“What dress are you going to wear this afternoon, Bessie?” she asked rather abruptly, and her manner was a little off-hand. “I shall be in white, of course, and I shall wear my gray dust cloak for the roads, but——”

“What dress!” returned Bessie, rather puzzled at the question; she was hot and tired from her long ride, and had been looking forward to an afternoon of delicious idleness. “Is any one coming? I mean, are we going anywhere?”

“Why, of course,” replied Edna impatiently, and she did not seem in the best of tempers; “it is Thursday, is it not? and we are engaged for the polo match. You must make haste and finish dressing, for we must start directly after luncheon.”
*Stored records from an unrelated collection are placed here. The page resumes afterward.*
theorem execCodewordRx_keeps {ps z} {p : Sys2Proof.LnkId} {low : List (List (BitVec 10))} {high : List (List (BitVec 10))} {inits : List Sys2Proof.InitPar} {s : Sys2Proof.Machine.State} (hp : [.regs, .mem, .outbox, .life, .link, .port, .rtr, .bridge] ⊆ ps) (h4 : Keeps ps z s) :
    KeepsR ps z (execCodewordRx p low high inits s) := by
  unfold execCodewordRx
  repeat' first
    | with_reducible assumption
    | with_reducible exact keepsP_fst (by assumption)
    | (extract_lets -useContext +onlyGivenNames x; refine (fun (hx : Keeps ps z x) => ?_) ?_; clear_value x; revert x; intro _ _; rotate_left; unfold x; clear x; rotate_left)
    | (extract_lets -useContext +onlyGivenNames x; refine (fun (hx : KeepsP ps z x) => ?_) ?_; clear_value x; revert x; intro _ _; rotate_left; unfold x; clear x; rotate_left)
    | (extract_lets -useContext +onlyGivenNames x; revert x; intro _)
    | with_reducible refine keepsR_next ?_
    | with_reducible exact keepsR_fault
    | with_reducible refine takeFlit_keeps (sub_of (by decide) hp) ?_
    | with_reducible refine keepsP_fst (takeFlit_keeps (sub_of (by decide) hp) ?_)
    | with_reducible refine keepsP_eq (takeFlit_keeps (sub_of (by decide) hp) ?_) (by assumption)
    | with_reducible refine codewordLost_keeps (sub_of (by decide) hp) ?_
    | with_reducible refine countCorrected_keeps (sub_of (by decide) hp) ?_
    | with_reducible refine keeps_foldl (fun t a ht => ?_) ?_
    | with_reducible refine keepsP_foldl (fun t a ht => ?_) ?_
    | split
    | (clear_value *; split)
    | with_reducible refine keepsP_eq ?_ (by assumption)
    | with_reducible refine keepsO_eq ?_ (by assumption)
    | with_reducible refine keepsP_mk ?_

theorem losePair_keeps {ps z} {s : Sys2Proof.Machine.State} (hp : [.regs] ⊆ ps) (h0 : Keeps ps z s) :
    Keeps ps z (losePair s) := by
  unfold losePair
  repeat' first
    | with_reducible assumption
    | with_reducible exact keepsP_fst (by assumption)
    | (extract_lets -useContext +onlyGivenNames x; refine (fun (hx : Keeps ps z x) => ?_) ?_; clear_value x; revert x; intro _ _; rotate_left; unfold x; clear x; rotate_left)
    | (extract_lets -useContext +onlyGivenNames x; revert x; intro _)
    | with_reducible refine State.setReg_keeps (sub_of (by decide) hp) ?_
    | split
    | (clear_value *; split)
    | with_reducible refine keepsP_eq ?_ (by assumption)
    | with_reducible refine keepsO_eq ?_ (by assumption)
    | with_reducible refine keepsP_mk ?_

theorem stopPort_keeps {ps z} {s : Sys2Proof.Machine.State} {p : Nat} {st : Nat} (hp : [.regs, .link, .port] ⊆ ps) (h0 : Keeps ps z s) :
    Keeps ps z (stopPort s p st) := by
  unfold stopPort
  repeat' first
    | with_reducible assumption
    | with_reducible exact keepsP_fst (by assumption)
    | (extract_lets -useContext +onlyGivenNames x; refine (fun (hx : Keeps ps z x) => ?_) ?_; clear_value x; revert x; intro _ _; rotate_left; unfold x; clear x; rotate_left)
    | (extract_lets -useContext +onlyGivenNames x; revert x; intro _)
    | with_reducible refine State.setPortState_keeps (sub_of (by decide) hp) ?_
    | with_reducible refine State.setPort_keeps (sub_of (by decide) hp) ?_
    | with_reducible refine State.setLink_keeps (sub_of (by decide) hp) ?_
    | split
    | (clear_value *; split)
    | with_reducible refine keepsP_eq ?_ (by assumption)
    | with_reducible refine keepsO_eq ?_ (by assumption)
    | with_reducible refine keepsP_mk ?_

theorem applyLnk_keeps {ps z} {s : Sys2Proof.Machine.State} {p : Nat} (hp : [.regs, .mem, .outbox, .life, .link, .port, .bridge] ⊆ ps) (h0 : Keeps ps z s) :
    Keeps ps z (applyLnk s p) := by
  unfold applyLnk
  repeat' first
    | with_reducible assumption
    | with_reducible exact keepsP_fst (by assumption)
    | (extract_lets -useContext +onlyGivenNames x; refine (fun (hx : Keeps ps z x) => ?_) ?_; clear_value x; revert x; intro _ _; rotate_left; unfold x; clear x; rotate_left)
    | (extract_lets -useContext +onlyGivenNames x; revert x; intro _)
    | with_reducible refine enterDetect_keeps (sub_of (by decide) hp) ?_
    | with_reducible refine stopPort_keeps (sub_of (by decide) hp) ?_
    | split
    | (clear_value *; split)
    | with_reducible refine keepsP_eq ?_ (by assumption)
    | with_reducible refine keepsO_eq ?_ (by assumption)
    | with_reducible refine keepsP_mk ?_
“Do you mean that Mr. Sefton is going to drive us over to Staplehurst, after all?” asked Bessie, feeling very much astonished at Richard’s change of plan; he had not even spoken on the subject at breakfast-time, but he must have arranged it afterward.
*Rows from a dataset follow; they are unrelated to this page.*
-- ==== Sys2Proof/Laws/FrameCollective.lean ====
section
/-!
SUPPORT. Frames: for each operation of Sys2Proof/Machine/Collective.lean, the parts of State it may change, and that it keeps the stores'
canonical form.
-/
namespace Sys2Proof.Machine

open Sys2Proof

theorem pickOne_keeps {ps z} {s : Sys2Proof.Machine.State} {l : List Nat} (hp : [.draws] ⊆ ps) (h0 : Keeps ps z s) :
    KeepsQ ps z (pickOne s l) := by
  unfold pickOne
  repeat' first
    | with_reducible assumption
    | with_reducible exact keepsP_fst (by assumption)
    | (extract_lets -useContext +onlyGivenNames x; refine (fun (hx : Keeps ps z x) => ?_) ?_; clear_value x; revert x; intro _ _; rotate_left; unfold x; clear x; rotate_left)
    | (extract_lets -useContext +onlyGivenNames x; revert x; intro _)
    | exact keepsQ_none
    | with_reducible refine keepsQ_some ?_
    | split
    | (clear_value *; split)
    | with_reducible refine keeps_with_draws (mem_of (by decide) hp) ?_
    | with_reducible refine keepsP_eq ?_ (by assumption)
    | with_reducible refine keepsO_eq ?_ (by assumption)
    | with_reducible refine keepsP_mk ?_

set_option maxRecDepth 20000 in
theorem claimNode_keeps {ps z} {s : Sys2Proof.Machine.State} {a1_ : Sys2Proof.Machine.Xop} {lo : Nat} {size : Nat} {c : Nat} {need : Nat} {slotOk : Bool} (hp : [.draws] ⊆ ps) (h0 : Keeps ps z s) :
    KeepsQ ps z (claimNode s a1_ lo size c need slotOk) := by
  unfold claimNode
  repeat' first
    | with_reducible assumption
    | with_reducible exact keepsP_fst (by assumption)
    | (extract_lets -useContext +onlyGivenNames x; refine (fun (hx : Keeps ps z x) => ?_) ?_; clear_value x; revert x; intro _ _; rotate_left; unfold x; clear x; rotate_left)
    | (extract_lets -useContext +onlyGivenNames x; revert x; intro _)
    | exact keepsQ_none
    | with_reducible refine keepsQ_some ?_
    | with_reducible refine keepsQ_map ?_ (fun t a ht => ?_)
    | with_reducible refine pickOne_keeps (sub_of (by decide) hp) ?_
    | with_reducible refine keepsQ_eq (pickOne_keeps (sub_of (by decide) hp) ?_) (by assumption)
    | split
    | (clear_value *; split)
    | with_reducible refine keepsP_eq ?_ (by assumption)
    | with_reducible refine keepsO_eq ?_ (by assumption)
    | with_reducible refine keepsP_mk ?_

theorem grantNode_keeps {ps z} {s : Sys2Proof.Machine.State} {a1_ : Sys2Proof.Machine.Xop} {lo : Nat} {size : Nat} {c : Nat} (hp : [.outbox, .draws, .rtr, .xch] ⊆ ps) (h0 : Keeps ps z s) :
    Keeps ps z (grantNode s a1_ lo size c) := by
  unfold grantNode
  repeat' first
    | with_reducible assumption
    | with_reducible exact keepsP_fst (by assumption)
    | (extract_lets -useContext +onlyGivenNames x; refine (fun (hx : Keeps ps z x) => ?_) ?_; clear_value x; revert x; intro _ _; rotate_left; unfold x; clear x; rotate_left)
    | (extract_lets -useContext +onlyGivenNames x; revert x; intro _)
    | with_reducible refine State.putXop_keeps (sub_of (by decide) hp) ?_
    | with_reducible refine claimNode_keeps (sub_of (by decide) hp) ?_
    | with_reducible refine keepsQ_eq (claimNode_keeps (sub_of (by decide) hp) ?_) (by assumption)
    | with_reducible refine toRank_keeps (sub_of (by decide) hp) ?_
    | with_reducible refine keeps_foldl (fun t a ht => ?_) ?_
    | with_reducible refine keepsP_foldl (fun t a ht => ?_) ?_
    | split
    | (clear_value *; split)
    | with_reducible refine keepsP_eq ?_ (by assumption)
    | with_reducible refine keepsO_eq ?_ (by assumption)
    | with_reducible refine keepsO_getD ?_ ?_
    | with_reducible refine keepsP_mk ?_

theorem grantNodes_keeps {ps z} {s : Sys2Proof.Machine.State} {id : Nat} (hp : [.outbox, .draws, .rtr, .xch] ⊆ ps) (h0 : Keeps ps z s) :
    Keeps ps z (grantNodes s id) := by
  unfold grantNodes
  repeat' first
    | with_reducible assumption
    | with_reducible exact keepsP_fst (by assumption)
    | (extract_lets -useContext +onlyGivenNames x; refine (fun (hx : Keeps ps z x) => ?_) ?_; clear_value x; revert x; intro _ _; rotate_left; unfold x; clear x; rotate_left)
    | (extract_lets -useContext +onlyGivenNames x; revert x; intro _)
    | with_reducible refine grantNode_keeps (sub_of (by decide) hp) ?_
    | with_reducible refine keeps_foldl (fun t a ht => ?_) ?_
    | with_reducible refine keepsP_foldl (fun t a ht => ?_) ?_
    | split
    | (clear_value *; split)
    | with_reducible refine keepsP_eq ?_ (by assumption)
    | with_reducible refine keepsO_eq ?_ (by assumption)
    | with_reducible refine keepsP_mk ?_

theorem readStaged_keeps {ps z} {w : Sys2Proof.Machine.XW} {id : Nat} {n : Sys2Proof.Machine.XNode} {i : Nat} (hp : [.regs, .mem, .mmu, .outbox, .bxl, .rtr, .xch, .bridge] ⊆ ps) (h0 : KeepsP ps z w) :
    KeepsP ps z (readStaged w id n i) := by
  unfold readStaged
  repeat' first
    | with_reducible assumption
    | with_reducible exact keepsP_fst (by assumption)
    | (extract_lets -useContext +onlyGivenNames x; refine (fun (hx : Keeps ps z x) => ?_) ?_; clear_value x; revert x; intro _ _; rotate_left; unfold x; clear x; rotate_left)
    | (extract_lets -useContext +onlyGivenNames x; refine (fun (hx : KeepsP ps z x) => ?_) ?_; clear_value x; revert x; intro _ _; rotate_left; unfold x; clear x; rotate_left)
    | (extract_lets -useContext +onlyGivenNames x; have _hx : ∀ a, x a = x a := fun _ => rfl; clear _hx; unfold x; clear x)
    | (extract_lets -useContext +onlyGivenNames x; revert x; intro _)
    | with_reducible refine State.putXop_keeps (sub_of (by decide) hp) ?_
    | with_reducible refine accessFault_keeps (sub_of (by decide) hp) ?_
    | with_reducible refine xRead_keeps (sub_of (by decide) hp) ?_
    | with_reducible refine keepsP_fst (xRead_keeps (sub_of (by decide) hp) ?_)
    | with_reducible refine keepsP_eq (xRead_keeps (sub_of (by decide) hp) ?_) (by assumption)
    | with_reducible refine xThen_keeps  ?_ (fun x0 hx0 => ?_)
    | with_reducible refine keepsP_fst (xThen_keeps  ?_ (fun x0 hx0 => ?_))
    | with_reducible refine keepsP_eq (xThen_keeps  ?_ (fun x0 hx0 => ?_)) (by assumption)
    | split
    | (clear_value *; split)
    | with_reducible refine keepsP_eq ?_ (by assumption)
    | with_reducible refine keepsO_eq ?_ (by assumption)
    | with_reducible refine keepsP_mk ?_

theorem formNode_keeps {ps z} {w : Sys2Proof.Machine.XW} {id : Nat} {n : Sys2Proof.Machine.XNode} (hp : [.regs, .mem, .mmu, .outbox, .bxl, .rtr, .xch, .bridge] ⊆ ps) (h0 : KeepsP ps z w) :
    KeepsP ps z (formNode w id n) := by
  unfold formNode
  repeat' first
    | with_reducible assumption
    | with_reducible exact keepsP_fst (by assumption)
    | (extract_lets -useContext +onlyGivenNames x; refine (fun (hx : Keeps ps z x) => ?_) ?_; clear_value x; revert x; intro _ _; rotate_left; unfold x; clear x; rotate_left)
    | (extract_lets -useContext +onlyGivenNames x; refine (fun (hx : KeepsP ps z x) => ?_) ?_; clear_value x; revert x; intro _ _; rotate_left; unfold x; clear x; rotate_left)
    | (extract_lets -useContext +onlyGivenNames x; revert x; intro _)
    | with_reducible refine State.bump_keeps (sub_of (by decide) hp) ?_
    | with_reducible refine State.putXop_keeps (sub_of (by decide) hp) ?_
    | with_reducible refine fifthLate_keeps (sub_of (by decide) hp) ?_
    | with_reducible refine readStaged_keeps (sub_of (by decide) hp) ?_
    | with_reducible refine keepsP_fst (readStaged_keeps (sub_of (by decide) hp) ?_)
    | with_reducible refine keepsP_eq (readStaged_keeps (sub_of (by decide) hp) ?_) (by assumption)
    | with_reducible refine xThen_keeps  ?_ (fun x0 hx0 => ?_)
    | with_reducible refine keepsP_fst (xThen_keeps  ?_ (fun x0 hx0 => ?_))
    | with_reducible refine keepsP_eq (xThen_keeps  ?_ (fun x0 hx0 => ?_)) (by assumption)
    | split
    | (clear_value *; split)
    | with_reducible refine keepsP_eq ?_ (by assumption)
    | with_reducible refine keepsO_eq ?_ (by assumption)
    | with_reducible refine keepsP_mk ?_

theorem formNodes_keeps {ps z} {w : Sys2Proof.Machine.XW} {id : Nat} (hp : [.regs, .mem, .mmu, .outbox, .bxl, .rtr, .xch, .bridge] ⊆ ps) (h0 : KeepsP ps z w) :
    KeepsP ps z (formNodes w id) := by
  unfold formNodes
  repeat' first
    | with_reducible assumption
    | with_reducible exact keepsP_fst (by assumption)
    | (extract_lets -useContext +onlyGivenNames x; refine (fun (hx : Keeps ps z x) => ?_) ?_; clear_value x; revert x; intro _ _; rotate_left; unfold x; clear x; rotate_left)
    | (extract_lets -useContext +onlyGivenNames x; refine (fun (hx : KeepsP ps z x) => ?_) ?_; clear_value x; revert x; intro _ _; rotate_left; unfold x; clear x; rotate_left)
    | (extract_lets -useContext +onlyGivenNames x; revert x; intro _)
    | with_reducible refine formNode_keeps (sub_of (by decide) hp) ?_
    | with_reducible refine keepsP_fst (formNode_keeps (sub_of (by decide) hp) ?_)
    | with_reducible refine keepsP_eq (formNode_keeps (sub_of (by decide) hp) ?_) (by assumption)
    | with_reducible refine keeps_foldl (fun t a ht => ?_) ?_
    | with_reducible refine keepsP_foldl (fun t a ht => ?_) ?_
    | split
    | (clear_value *; split)
    | with_reducible refine keepsP_eq ?_ (by assumption)
    | with_reducible refine keepsO_eq ?_ (by assumption)
    | with_reducible refine keepsP_mk ?_

theorem sendOperands_keeps {ps z} {w : Sys2Proof.Machine.XW} {id : Nat} (hp : [.regs, .mem, .mmu, .outbox, .bxl, .rtr, .xch, .bridge] ⊆ ps) (h0 : KeepsP ps z w) :
    KeepsP ps z (sendOperands w id) := by
  unfold sendOperands
  repeat' first
    | with_reducible assumption
    | with_reducible exact keepsP_fst (by assumption)
    | (extract_lets -useContext +onlyGivenNames x; refine (fun (hx : Keeps ps z x) => ?_) ?_; clear_value x; revert x; intro _ _; rotate_left; unfold x; clear x; rotate_left)
    | (extract_lets -useContext +onlyGivenNames x; refine (fun (hx : KeepsP ps z x) => ?_) ?_; clear_value x; revert x; intro _ _; rotate_left; unfold x; clear x; rotate_left)
    | (extract_lets -useContext +onlyGivenNames x; revert x; intro _)
    | with_reducible refine State.putXop_keeps (sub_of (by decide) hp) ?_
    | with_reducible refine xStore_keeps (sub_of (by decide) hp) ?_
    | with_reducible refine keepsP_fst (xStore_keeps (sub_of (by decide) hp) ?_)
    | with_reducible refine keepsP_eq (xStore_keeps (sub_of (by decide) hp) ?_) (by assumption)
    | with_reducible refine xThen_keeps  ?_ (fun x0 hx0 => ?_)
    | with_reducible refine keepsP_fst (xThen_keeps  ?_ (fun x0 hx0 => ?_))
    | with_reducible refine keepsP_eq (xThen_keeps  ?_ (fun x0 hx0 => ?_)) (by assumption)
    | with_reducible refine queueMsg_keeps (sub_of (by decide) hp) ?_
    | with_reducible refine keeps_foldl (fun t a ht => ?_) ?_
    | with_reducible refine keepsP_foldl (fun t a ht => ?_) ?_
    | split
    | (clear_value *; split)
    | with_reducible refine keepsP_eq ?_ (by assumption)
    | with_reducible refine keepsO_eq ?_ (by assumption)
    | with_reducible refine keepsP_mk ?_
“Richard!” rather contemptuously. “Richard is by this time lunching at the Fordham Inn, with half a dozen stupid farmers. Have you forgotten that he flatly refused to drive us at all? Oh, I have not forgotten his lecture, I assure you, though it does not seem to have made much impression on you. Well, why are you looking at me with such big eyes, Bessie, as though you found it difficult to understand me?”

“Because I don’t understand you Edna,” replied Bessie frankly. “You know both your mother and brother objected to Captain Grant’s invitation; you cannot surely intend to go in opposition to their wishes.”
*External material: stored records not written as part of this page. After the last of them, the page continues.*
theorem execSta_keeps {ps z} {n : Sys2Proof.SeqId} {s : Sys2Proof.Machine.State} (hp : [.regs, .isl, .mem, .mmu, .als, .seq, .outbox, .draws, .bxl, .bridge] ⊆ ps) (h1 : Keeps ps z s) :
    KeepsR ps z (execSta n s) := by
  unfold execSta
  repeat' first
    | with_reducible assumption
    | with_reducible exact keepsP_fst (by assumption)
    | (extract_lets -useContext +onlyGivenNames x; refine (fun (hx : Keeps ps z x) => ?_) ?_; clear_value x; revert x; intro _ _; rotate_left; unfold x; clear x; rotate_left)
    | (extract_lets -useContext +onlyGivenNames x; revert x; intro _)
    | with_reducible refine keepsR_next ?_
    | with_reducible exact keepsR_fault
    | with_reducible refine keepsS_next ?_
    | with_reducible refine keepsS_jump ?_
    | with_reducible refine keepsS_fault ?_
    | with_reducible refine keepsS_host ?_
    | with_reducible refine keepsS_stay ?_
    | exact keepsS_stall
    | with_reducible refine State.setAls_keeps (sub_of (by decide) hp) ?_ ?_
    | with_reducible refine traceIf_keeps (sub_of (by decide) hp) ?_
    | with_reducible refine seqStep_keeps (sub_of (by decide) hp) (fun x0 x1 hx0 => ?_) ?_
    | with_reducible refine keepsR_eq (seqStep_keeps (sub_of (by decide) hp) (fun x0 x1 hx0 => ?_) ?_) (by assumption)
    | split
    | (clear_value *; split)
    | with_reducible refine keepsP_eq ?_ (by assumption)
    | with_reducible refine keepsO_eq ?_ (by assumption)
    | (intro hw; repeat' first | with_reducible exact storeWf_empty | with_reducible refine storeWf_write ?_ | with_reducible refine storeWf_put ?_ | with_reducible refine epilogueAll_wf ?_ | with_reducible refine spillAll_wf ?_ | with_reducible refine spillRows_wf ?_ | with_reducible refine epilogueRows_wf ?_ | with_reducible refine spillFrom_wf ?_ | with_reducible refine vecRowsFrom_wf ?_ | with_reducible refine vecAll_wf ?_ | with_reducible refine storeWf_scrub ?_ | with_reducible refine storeWf_poison ?_ | with_reducible refine storeWf_fold (fun _ _ hu => ?_) ?_ | with_reducible assumption | split | with_reducible exact (Keeps.tidy (by assumption) hw).als _ | with_reducible exact (Keeps.tidy (by assumption) hw).dss _ | with_reducible refine (Keeps.tidy (ps := ps) ?_ hw).als _ | with_reducible refine (Keeps.tidy (ps := ps) ?_ hw).dss _)
    | with_reducible refine keepsP_mk ?_

theorem seqJump_keeps {ps z} {n : Nat} {s : Sys2Proof.Machine.State} {w : Nat} {off : Int} {f : Sys2Proof.Machine.Seq → Sys2Proof.Machine.Seq} (hp : [.regs, .isl, .mem, .seq, .outbox, .draws, .bridge] ⊆ ps) (h1 : Keeps ps z s) :
    KeepsS ps z (seqJump n s w off f) := by
  unfold seqJump
  repeat' first
    | with_reducible assumption
    | with_reducible exact keepsP_fst (by assumption)
    | (extract_lets -useContext +onlyGivenNames x; refine (fun (hx : Keeps ps z x) => ?_) ?_; clear_value x; revert x; intro _ _; rotate_left; unfold x; clear x; rotate_left)
    | (extract_lets -useContext +onlyGivenNames x; revert x; intro _)
    | with_reducible refine keepsS_next ?_
    | with_reducible refine keepsS_jump ?_
    | with_reducible refine keepsS_fault ?_
    | with_reducible refine keepsS_host ?_
    | with_reducible refine keepsS_stay ?_
    | exact keepsS_stall
    | with_reducible refine State.setSeq_keeps (sub_of (by decide) hp) ?_
    | with_reducible refine traceIf_keeps (sub_of (by decide) hp) ?_
    | split
    | (clear_value *; split)
    | with_reducible refine keepsP_eq ?_ (by assumption)
    | with_reducible refine keepsO_eq ?_ (by assumption)
    | with_reducible refine keepsP_mk ?_

theorem seqBranch_keeps {ps z} {n : Nat} {c : Nat → Nat → Bool} {s : Sys2Proof.Machine.State} {w : Nat} (hp : [.regs, .isl, .mem, .seq, .outbox, .draws, .bridge] ⊆ ps) (h2 : Keeps ps z s) :
    KeepsS ps z (seqBranch n c s w) := by
  unfold seqBranch
  repeat' first
    | with_reducible assumption
    | with_reducible exact keepsP_fst (by assumption)
    | (extract_lets -useContext +onlyGivenNames x; refine (fun (hx : Keeps ps z x) => ?_) ?_; clear_value x; revert x; intro _ _; rotate_left; unfold x; clear x; rotate_left)
    | (extract_lets -useContext +onlyGivenNames x; revert x; intro _)
    | with_reducible refine keepsS_next ?_
    | with_reducible refine keepsS_jump ?_
    | with_reducible refine keepsS_fault ?_
    | with_reducible refine keepsS_host ?_
    | with_reducible refine keepsS_stay ?_
    | exact keepsS_stall
    | with_reducible refine traceIf_keeps (sub_of (by decide) hp) ?_
    | with_reducible refine seqJump_keeps (sub_of (by decide) hp) ?_
    | with_reducible refine keepsS_host_eq (seqJump_keeps (sub_of (by decide) hp) ?_) (by assumption)
    | with_reducible refine keepsS_eq (seqJump_keeps (sub_of (by decide) hp) ?_) (by assumption)
    | split
    | (clear_value *; split)
    | with_reducible refine keepsP_eq ?_ (by assumption)
    | with_reducible refine keepsO_eq ?_ (by assumption)
    | with_reducible refine keepsP_mk ?_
“Their wishes! I suppose you mean Richard’s wish, for mamma never opened her lips on the subject; she just listened to Richard’s tirade.”

“But she did not contradict him; and surely you must have seen from her face that she agreed with every word.” Bessie did not dare to add that Mrs. Sefton had expressed her strong disapproval of Captain Grant to her. “She was looking at you so anxiously all the time.”

“Oh, that is only mamma’s fussiness. Of course I know she does not want me to go. I don’t mean to pretend that I am not aware of that, but mamma knows that I generally have my own way in this sort of thing, and she did not actually forbid it.”

“Oh, Edna! what can that matter when you know her real wishes?”